Patel Minita, O'Sullivan David M, LaSala Christine A
Division of Urogynecology, Hartford Hospital, University of Connecticut School of Medicine, Hartford, CT, USA.
Int Urogynecol J. 2011 Nov;22(11):1413-9. doi: 10.1007/s00192-011-1489-x. Epub 2011 Jul 6.
This article aims to evaluate how constipation symptoms change after pelvic reconstructive surgery using the Patient Assessment of Constipation Symptom Questionnaire (PAC-SYM). Our primary hypothesis was that constipation would improve after surgery.
Ninety-four subjects completed the PAC-SYM before and 7 weeks after pelvic reconstructive surgery from 2007 through 2009 inclusive. PAC-SYM scores were compared for the cohort before and 7 weeks post-surgery and based on route of surgery: vaginal or abdominal.

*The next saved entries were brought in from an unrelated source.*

/-- The end of an attempt keeps the invariants, whatever mode and bus-off are set to with it: no slot is Transmitting
afterwards. -/
theorem State.Inv.failAttempt {s : State} (h : s.Inv) {k : Nat} (hk : (s.slot k).st = .transmitting)
    (c : FailCause) (d : AbortDraw) : (s.failAttempt k c d).Inv := by
  have hidle := State.idle_of_failAttempt h.inv1 hk c d
  refine h.of_shrink (State.SlotsShrink_failAttempt h hk c d) (by simp) (fun j hj => absurd hj (hidle j)) ?_ ?_ ?_ ?_
  · rw [State.failAttempt_rx]; exact h.fifo
  · rw [State.flag_failAttempt_rxOverflow, State.failAttempt_rx]; exact h.overflow
  · intro hp
    rw [State.ptbEn_failAttempt, Bool.and_eq_true] at hp
    have h0 : (s.failAttempt k c d).slot 0 = (s.failAttempt k c d).ptb := rfl
    rw [← h0, State.slot_failAttempt]
    by_cases hc : 0 = k ∧ k ≤ s.nstb
    · obtain ⟨rfl, hle⟩ := hc
      have hd : s.drops 0 c d = false := by simpa using hp.2
      rw [if_pos ⟨rfl, hle⟩, hd]
      simp [Slot.requeued]
    · rw [if_neg hc]
      exact h.ptbEn hp.1
  · intro he
    by_contra hne
    simp only [not_exists, not_not] at hne
    have hall := (State.stb_all_empty_iff _).mpr hne
    rw [State.stbEn_failAttempt] at he
    by_cases hd : s.drops k c d = true
    · simp [hd, hall] at he
    · have hss : s.singleShot k = false := by
        simp only [State.drops, Bool.or_eq_true, not_or, Bool.not_eq_true] at hd
        exact hd.1
      simp only [hd, Bool.false_and, hss, Bool.false_eq_true, if_false] at he
      obtain ⟨j, hj⟩ := h.stbEn he
      have := hne j
      rw [State.slot_failAttempt] at this
      split at this
      · simp [Slot.requeued] at this
      · exact hj this

/-- The invariants do not depend on mode and bus-off where no slot is Transmitting. -/
theorem State.Inv.of_idle {s t : State} (h : s.Inv) (hi : ∀ k, (s.slot k).st ≠ .transmitting) (hp : t.ptb = s.ptb)
    (hs : t.stb = s.stb) (hn : t.nextSeq = s.nextSeq) (hrx : t.rx = s.rx)
    (hf : t.flag .rxOverflow = s.flag .rxOverflow) (hpe : t.ptbEn = s.ptbEn) (hse : t.stbEn = s.stbEn) : t.Inv := by
  have hslot := State.slot_congr hp hs
  refine h.of_shrink (h.shrink_self hslot) hn ?_ ?_ ?_ ?_ ?_
  · rw [hslot]; exact fun k hk => absurd hk (hi k)
  · rw [hrx]; exact h.fifo
  · rw [hf, hrx]; exact h.overflow
  · rw [hpe, hp]; exact h.ptbEn
  · rw [hse, hslot]; exact h.stbEn

theorem State.Inv.endAttempt {s : State} (h : s.Inv) (c : FailCause) (d : AbortDraw) : (s.endAttempt c d).Inv := by
  cases hk : s.txSlot with
  | none => rw [State.endAttempt, hk]; exact h
  | some k => rw [State.endAttempt_of_txSlot hk]; exact h.failAttempt (State.txSlot_some hk).1 c d

/-- The bus-off of the state does not matter to the end of an attempt. -/
theorem State.enterBusOff_eq (s : State) (d : AbortDraw) :
    s.enterBusOff d = { s.endAttempt .busOff d with busOff := true } := by
  have hs : ∀ k, ({ s with busOff := true } : State).slot k = s.slot k := fun k => by cases k <;> rfl
  have ht : ({ s with busOff := true } : State).txSlot = s.txSlot := rfl
  unfold State.enterBusOff State.endAttempt
  rw [ht]
  cases s.txSlot with
  | none => rfl
  | some k =>
    simp only
    have hss : ({ s with busOff := true } : State).singleShot k = s.singleShot k := rfl
    have hm : ∀ f, ({ s with busOff := true } : State).modifySlot k f = { s.modifySlot k f with busOff := true } :=
      fun f => by cases k <;> rfl
    have h1 : ∀ u : State, ({ u with busOff := true } : State).enableEnds k = { u.enableEnds k with busOff := true } :=
      fun u => by unfold State.enableEnds; split <;> [rfl; split <;> rfl]
    have h2 : ∀ u : State, ({ u with busOff := true } : State).stbBook = { u.stbBook with busOff := true } :=
      fun u => by unfold State.stbBook; split <;> rfl
    have h3 : ∀ u : State,
        ({ u with busOff := true } : State).ttcSlotEmptied k = { u.ttcSlotEmptied k with busOff := true } :=
      fun u => by unfold State.ttcSlotEmptied; split <;> rfl
    have h4 : ∀ (u : State) (g : Flag),
        ({ u with busOff := true } : State).setFlag g = { u.setFlag g with busOff := true } := fun _ _ => rfl
    have h5 : ∀ u : State, ({ u with busOff := true } : State).ptbEnds k = { u.ptbEnds k with busOff := true } :=
      fun u => by unfold State.ptbEnds; split <;> rfl
    unfold State.failAttempt
    have hh : ({ s with busOff := true } : State).honours k .busOff d = s.honours k .busOff d := by
      simp only [State.honours, hs]
    rw [hss, hh]
    split
    · rw [hm, h1, h2, h3]
    · split
      · rw [hm, h4, h5, h2, h3]
      · rw [hm]

theorem State.Inv.enterBusOff {s : State} (h : s.Inv) (d : AbortDraw) : (s.enterBusOff d).Inv := by
  rw [State.enterBusOff_eq]
  exact (h.endAttempt .busOff d).of_idle (State.idle_of_endAttempt h.inv1 _ _) rfl rfl rfl rfl rfl rfl rfl

/-- After bus-off is entered no slot is Transmitting. -/
theorem State.idle_of_enterBusOff {s : State} (h1 : s.inv1 = true) (d : AbortDraw) (k : Nat) :
    ((s.enterBusOff d).slot k).st ≠ .transmitting := by
  rw [State.enterBusOff_eq]
  cases k with
  | zero => exact State.idle_of_endAttempt h1 .busOff d 0
  | succ j => exact State.idle_of_endAttempt h1 .busOff d (j + 1)

theorem State.Inv.errCounted {s : State} (h : s.Inv) (ev : EvKind) : (s.errCounted ev).Inv := by
  refine h.of_same ?_ ?_ ?_ ?_ ?_ ?_ ?_ ?_ ?_
  all_goals simp [State.errCounted]
  simp only [State.flag, State.flags_setFlagIf]
  simp [Flag.bit]

theorem State.Inv.errUpdate {s : State} (h : s.Inv) (ev : EvKind) (d : AbortDraw) : (s.errUpdate ev d).Inv := by
  rw [State.errUpdate_eq]
  split
  · exact (h.errCounted ev).enterBusOff d
  · exact h.errCounted ev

Baseline PAC-SYM scores between those undergoing abdominal or vaginal reconstructive surgery were not significantly different (0.76 versus 0.83, respectively; p = 0.586). Subjects in the vaginal surgery group had a significant reduction in PAC-SYM scores, 0.83 to 0.62 (p = 0.049). After abdominal surgery, subjects had an increase in abdominal subscale scores, 0.69 to 1.03 (p = 0.012).

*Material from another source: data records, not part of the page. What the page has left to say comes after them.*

@[simp] theorem MaskType.ofCode_eq_some {c : BitVec 2} {m : MaskType} : MaskType.ofCode c = some m ↔ c = m.code :=
  ⟨fun h => (code_of_ofCode c m h).symm, fun h => h ▸ ofCode_code m⟩

@[simp] theorem TxSelect.ofCode_eq_some {c : BitVec 2} {m : TxSelect} : TxSelect.ofCode c = some m ↔ c = m.code :=
  ⟨fun h => (code_of_ofCode c m h).symm, fun h => h ▸ ofCode_code m⟩

@[simp] theorem TrigType.ofCode_eq_some {c : BitVec 3} {m : TrigType} : TrigType.ofCode c = some m ↔ c = m.code :=
  ⟨fun h => (code_of_ofCode c m h).symm, fun h => h ▸ ofCode_code m⟩

/-! ### The frame descriptor (30 R64) -/

theorem TxFrame.d2_toNat (f : TxFrame) : f.d2.toNat = f.brs.toNat * 2 ^ 5 + f.fdf.toNat * 2 ^ 4 + f.dlc.toNat := by
  simp only [TxFrame.d2, append_toNat, bit1_toNat, BitVec.toNat_ofNat]
  omega

/-- What stands in the first descriptor word. -/
theorem TxFrame.reads_d1 (f : TxFrame) : field f.d1 0 29 = f.id ∧ bitAt f.d1 29 = f.ide ∧ bitAt f.d1 30 = f.rtr
    ∧ bitAt f.d1 31 = false ∧ field f.d1 31 1 = 0 := by
  have hw := f.d1_toNat
  have hid := f.id.isLt
  have hide := f.ide.toNat_lt
  have hrtr := f.rtr.toNat_lt
  have h31 : f.d1.toNat / 2 ^ 31 % 2 = 0 := by omega
  exact ⟨field_eq_of_toNat (by omega), bitAt_eq_of_toNat (by omega), bitAt_eq_of_toNat (by omega),
    bitAt_eq_of_toNat h31, field_eq_of_toNat h31⟩

/-- What stands in the second descriptor word of a TX_LOAD. -/
theorem TxFrame.reads_d2 (f : TxFrame) : field f.d2 0 4 = f.dlc ∧ bitAt f.d2 4 = f.fdf ∧ bitAt f.d2 5 = f.brs
    ∧ field f.d2 6 26 = 0 := by
  have hw := f.d2_toNat
  have hdlc := f.dlc.isLt
  have hfdf := f.fdf.toNat_lt
  have hbrs := f.brs.toNat_lt
  have h6 : f.d2.toNat / 2 ^ 6 % 2 ^ 26 = 0 := by omega
  exact ⟨field_eq_of_toNat (by omega), bitAt_eq_of_toNat (by omega), bitAt_eq_of_toNat (by omega), field_eq_of_toNat h6⟩

theorem TxFrame.lengthOk_iff (f : TxFrame) : f.lengthOk = true ↔ f.data.length = dataLen f.dlc f.fdf f.rtr :=
  beq_iff_eq

/-- A frame is read back from its words, which have no reserved bit (30 R60, R64; 20 R50). -/
theorem TxFrame.ofWords_words {f : TxFrame} (h : f.lengthOk = true) :
    TxFrame.ofWords f.d1 f.d2 (packData f.data) = f ∧ frameReservedZero f.d1 f.d2 (packData f.data) = true := by
  rw [f.lengthOk_iff] at h
  simp [TxFrame.ofWords, frameReservedZero, zeroAt, f.reads_d1, f.reads_d2, ← h, unpackData_packData,
    unusedBytesZero_packData]

/-- The decoder finds a command's operands in the command's own words, and no reserved bit or code: each field it reads
is one piece of the concatenation the encoder writes. -/
theorem Instr.fields_words {i : Instr} (h : i.wf = true) :
    i.opcode.fields i.w0 (i.tailWords.getD 0 0) (i.tailWords.getD 1 0) (i.tailWords.getD 2 0) (i.tailWords.drop 2)
      = some i := by
  cases i with
  | txLoad buf f =>
    obtain ⟨hf, hz⟩ := TxFrame.ofWords_words h
    simp (disch := omega) only [opcode, Opcode.fields, zeroAt, field, bitAt, w0, w0Fields, tailWords, bit1,
      BitVec.extractLsb'_append_eq_of_le, BitVec.extractLsb'_append_eq_of_add_le, BitVec.getLsbD_append]
    simp [hf, hz, TxBuffer.ofBit_bit]
  | _ =>
    simp (disch := omega) only [opcode, Opcode.fields, zeroAt, field, bitAt, w0, w0Fields, tailWords, bit1,
      BitVec.extractLsb'_append_eq_of_le, BitVec.extractLsb'_append_eq_of_add_le, BitVec.getLsbD_append,
      List.getD_cons_zero, List.getD_cons_succ]
    simp [TrigType.ofCode_code, Phase.ofBit_bit, RxPolicy.ofBit_bit, BitTiming.ofWord_word]

end Sys2Proof
end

Women undergoing vaginal prolapse surgery may have a short-term improvement in constipation symptoms, while those undergoing abdominal surgery have worsening of abdominal constipation symptoms.

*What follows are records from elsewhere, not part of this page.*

-- ==== Sys2Proof/Machine/Flags.lean ====
section
/-! DEFINITION. The block's two flags (R33): `DEC.esc` (R23) and the `frame_complete` result of the decoder. -/

namespace Sys2Proof.Machine

/-- `DEC.esc <- 1` (R102). -/
def State.setEsc (s : State) : State := { s with decEsc := true }

/-- `DEC.esc <- 0` (R104, R105, R106). -/
def State.clearEsc (s : State) : State := { s with decEsc := false }

/-- `frame_complete` of a byte step's result (R108): true exactly at Complete. -/
def frameComplete : DecResult → Bool
  | .continues => false
  | .completes => true

end Sys2Proof.Machine
end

本文旨在使用便秘症状患者评估问卷(PAC - SYM)评估盆腔重建手术后便秘症状如何变化。我们的主要假设是术后便秘情况会改善。
从2007年至2009年(含),94名受试者在盆腔重建手术前及术后7周完成了PAC - SYM问卷。比较了该队列手术前和术后7周的PAC - SYM评分,并根据手术途径:经阴道或经腹进行比较。
接受腹部或阴道重建手术的患者基线PAC - SYM评分无显著差异(分别为0.76和0.83;p = 0.586)。阴道手术组患者的PAC - SYM评分显著降低,从0.83降至0.62(p = 0.049)。腹部手术后,患者腹部子量表评分升高,从0.69升至1.03(p = 0.012)。
接受阴道脱垂手术的女性便秘症状可能有短期改善,而接受腹部手术的女性腹部便秘症状会恶化。